We were dead silent for a good minute or two, simply listening to the mountain’s lullaby and watching the fading light-line creep up the trees. Eventually, it was Spencer who broke the silence.
He cleared his throat, and reached into his shirt pocket, retrieving a little plastic canister. Spencer held it out to me. “Here. I brought this back to you, and… I figure I owe you an apology.”
I snorted.
“Yeah, yeah. I know,” he chuckled back. “Just—” He turned to face me, and I was captivated by his hazel eyes. Green, and gold, and brown, surrounded by a circle of deep blue. All the colors of the mountains in one set of eyes. “—hear me out.”
He took a deep breath before starting. “I’m sorry. I didn’t mean to undermine your achievement. You did really good at the mine, actually.” He gave me an amused look. I sensed there were some teasing caveats waiting beneath the surface like ‘for a city girl’, but he left them unsaid this time.

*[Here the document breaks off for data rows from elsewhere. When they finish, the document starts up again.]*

-- ==== Sys2Proof/Tests/Slice0.lean ====
section
/-! SUPPORT. Tests of the model: the well-formedness smoke test, words decoded bit by bit (spec/95_test_vectors.md V40),
single steps (Parts 3, 5 and 6 of that file), and for every statement with hypotheses a witness that meets them
together. Expected values come from the spec's vectors, whose names stand in the comments. -/

namespace Sys2Proof.Tests

open Sys2Proof.Machine

/-! ### States to test on -/

/-- A live CYCLE4 state written as R118 writes it. -/
def c4 (v : Bool) (r : Level) (p : StepCode) (k : Int) (f : Bool) (n : Int) : State :=
  { State.reset with dfltValid := v, ref := r, prevStep := p, acc := k, cycleFinished := f, position := n }

/-- A live EDGE state written as R144 writes it. -/
def edge (v : Bool) (r : Level) (s : Bool) (n : Int) : State :=
  { State.reset with
    cfg := { State.reset.cfg with strategy := .edge }, dfltValid := v, ref := r, settling := s, position := n }

/-- The outcome is a next state that passes the check. -/
def passes (o : Host.Outcome State Fault Refusal) (p : State → Bool) : Bool :=
  match o with
  | .next t => p t
  | .fault _ => false
  | .refused _ => false

/-- The outcome is this refusal. -/
def refusedBy (o : Host.Outcome State Fault Refusal) (r : Refusal) : Bool :=
  match o with
  | .next _ => false
  | .fault _ => false
  | .refused r' => decide (r' = r)

/-- The run completes with these directions. -/
def reportsDirs (o : Host.Outcome (State × List Response) Fault Refusal) (ds : List Dir) : Bool :=
  match o with
  | .next (_, rs) => rs.map Response.dir == ds
  | .fault _ => false
  | .refused _ => false

/-! ### Well-formedness (R92) -/

theorem test_wellFormed_refuses_zero_detents :
    (Instr.construct { pinA := 2, pinB := 3, detents := some 0 }).wellFormed = false := by decide

theorem test_wellFormed_admits_one_detent_and_equal_pins :
    (Instr.construct ⟨2, 2, some 0, some 1, some 0, none⟩).wellFormed = true := by decide

theorem test_wellFormed_admits_the_defaults :
    (Instr.construct { pinA := 2, pinB := 3 }).wellFormed = true := by decide

/-! ### Decoding (V40), each word bit by bit: `rst`, `op`, `db`, `b`, `a` -/

theorem test_decode_construct : decode .edge ⟨0b1011011#7, .example23⟩ = .construct .example23 := by decide
theorem test_decode_construct_all_ones :
    decode .cycle4 ⟨0b1111111#7, .example23⟩ = .construct .example23 := by decide
theorem test_decode_nop : decode .cycle4 ⟨0b0001111#7, .example23⟩ = .nop := by decide
theorem test_decode_pollC4_a_is_bit0 :
    decode .cycle4 ⟨0b0010001#7, .example23⟩ = .pollC4 .high .low := by decide
theorem test_decode_pollC4_db_unread :
    decode .cycle4 ⟨0b0011010#7, .example23⟩ = .pollC4 .low .high := by decide
theorem test_decode_pollEdge_finished :
    decode .edge ⟨0b0011010#7, .example23⟩ = .pollEdge .low .high .finished := by decide
theorem test_decode_pollEdge_reserved :
    decode .edge ⟨0b0011111#7, .example23⟩ = .pollEdge .high .high .reserved3 := by decide
theorem test_decode_getposDet : decode .edge ⟨0b0101111#7, .example23⟩ = .getposDet := by decide
theorem test_decode_getposDeg : decode .cycle4 ⟨0b0110000#7, .example23⟩ = .getposDeg := by decide

theorem test_decodeTableWord : decodeTableWord 8 0x10 = some (.pollC4 .low .low) := by decide
theorem test_decodeTableWord_eighth_bit : decodeTableWord 8 0x80 = none := by decide

/-- V40, R75: what the encoder and the assembler write. -/
theorem test_encode_words :
    (encode (.construct .example23)).stim = 0x40#7 ∧ (encode .nop).stim = 0x00#7 ∧
    (encode (.pollC4 .high .low)).stim = 0x11#7 ∧ (encode (.pollEdge .low .high .finished)).stim = 0x1A#7 ∧
    (encode .getposDet).stim = 0x20#7 ∧ (encode .getposDeg).stim = 0x30#7 ∧
    ((AsmLine.poll .high .high (some .ongoing)).assemble .low).stim = 0x17#7 := by decide

/-- R75: the text of lines. -/
theorem test_asm_text :
    (AsmLine.poll .low .high (some .finished)).text = "POLL 0, 1, FIN" ∧
    (AsmLine.construct { pinA := 2, pinB := 3, strategy := some .edge }).text =
      "CONSTRUCT pinA=2 pinB=3 strategy=EDGE" := by decide

/-! ### The first step after reset -/

theorem test_first_step_polls :
    passes (step (State.reset.withFetchWord 8 0x11)) (fun t => t.dfltValid && t.ref == .high && t.inbox == []) = true := by
  decide

theorem test_first_step_reads_out :
    passes (step (State.reset.withFetchWord 8 0x20)) (fun t => t.resp == ⟨.neutral, false, .int 0⟩) = true := by
  decide

/-! ### CONSTRUCT and NOP (V38, V39) -/

/-- V38: on a live instance with position 7 and accumulator 1. -/
theorem test_construct_on_a_live_instance :
    passes (exec (.construct { pinA := 2, pinB := 3, detents := some 20 }) (c4 true .high .s2 1 false 7))
      (fun t => t.position == 0 && t.acc == 0 && !t.dfltValid && t.cycleFinished && t.prevStep == .s0 &&
        t.cfg == ⟨2, 3, 70, 20, 360, .cycle4, by decide⟩) = true := by decide

/-- V38: zero detents. -/
theorem test_construct_zero_detents :
    refusedBy (exec (.construct { pinA := 2, pinB := 3, detents := some 0 }) State.reset) .zeroDetents = true := by
  decide

/-- V39: a NOP in the middle of a cycle. -/
theorem test_nop_holds :
    passes (exec .nop (c4 true .low .s2 1 false 5))
      (fun t => t.c4View == (true, .low, .s2, 1, false, 5) && t.resp == ⟨.neutral, false, .none⟩) = true := by decide

/-- V39: a NOP while a settle is in progress does not call the gate. -/
theorem test_nop_does_not_continue_the_settle :
    passes (exec .nop (edge true .low true 0)) (fun t => t.settling && !t.resp.gateReq && t.calls == []) = true := by
  decide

“I slipped this in your bucket”—he rattled the red stone in its plastic house— “because I found it in your hole after you quit digging.” Spencer looked away and his jaw worked with shame. “If I had just helped you like you had asked—like it was my job to—instead of being a jerk it would have been in your bucket anyways. You picked a good spot. You deserved it.”
Disbelief was all I could feel. Spencer Williams, the little boy I had hated practically since I had known the word, the annoying brat who would fight with me on playgrounds and steal my sandwiches was sitting beside me, a grown man, apologizing for his behavior. Someone should have pinched me so I knew I wasn’t dreaming. I swallowed hard. The truth was, I hadn’t been a saint either.
“I… I was kind of a jerk too. Maybe always… I’ll forgive you, if you forgive me?”
He raised an amused eyebrow.
“Truce?” I offered my hand to shake.
Spencer grabbed my hand, flipped it palm up, and placed the ruby in it. “Truce.”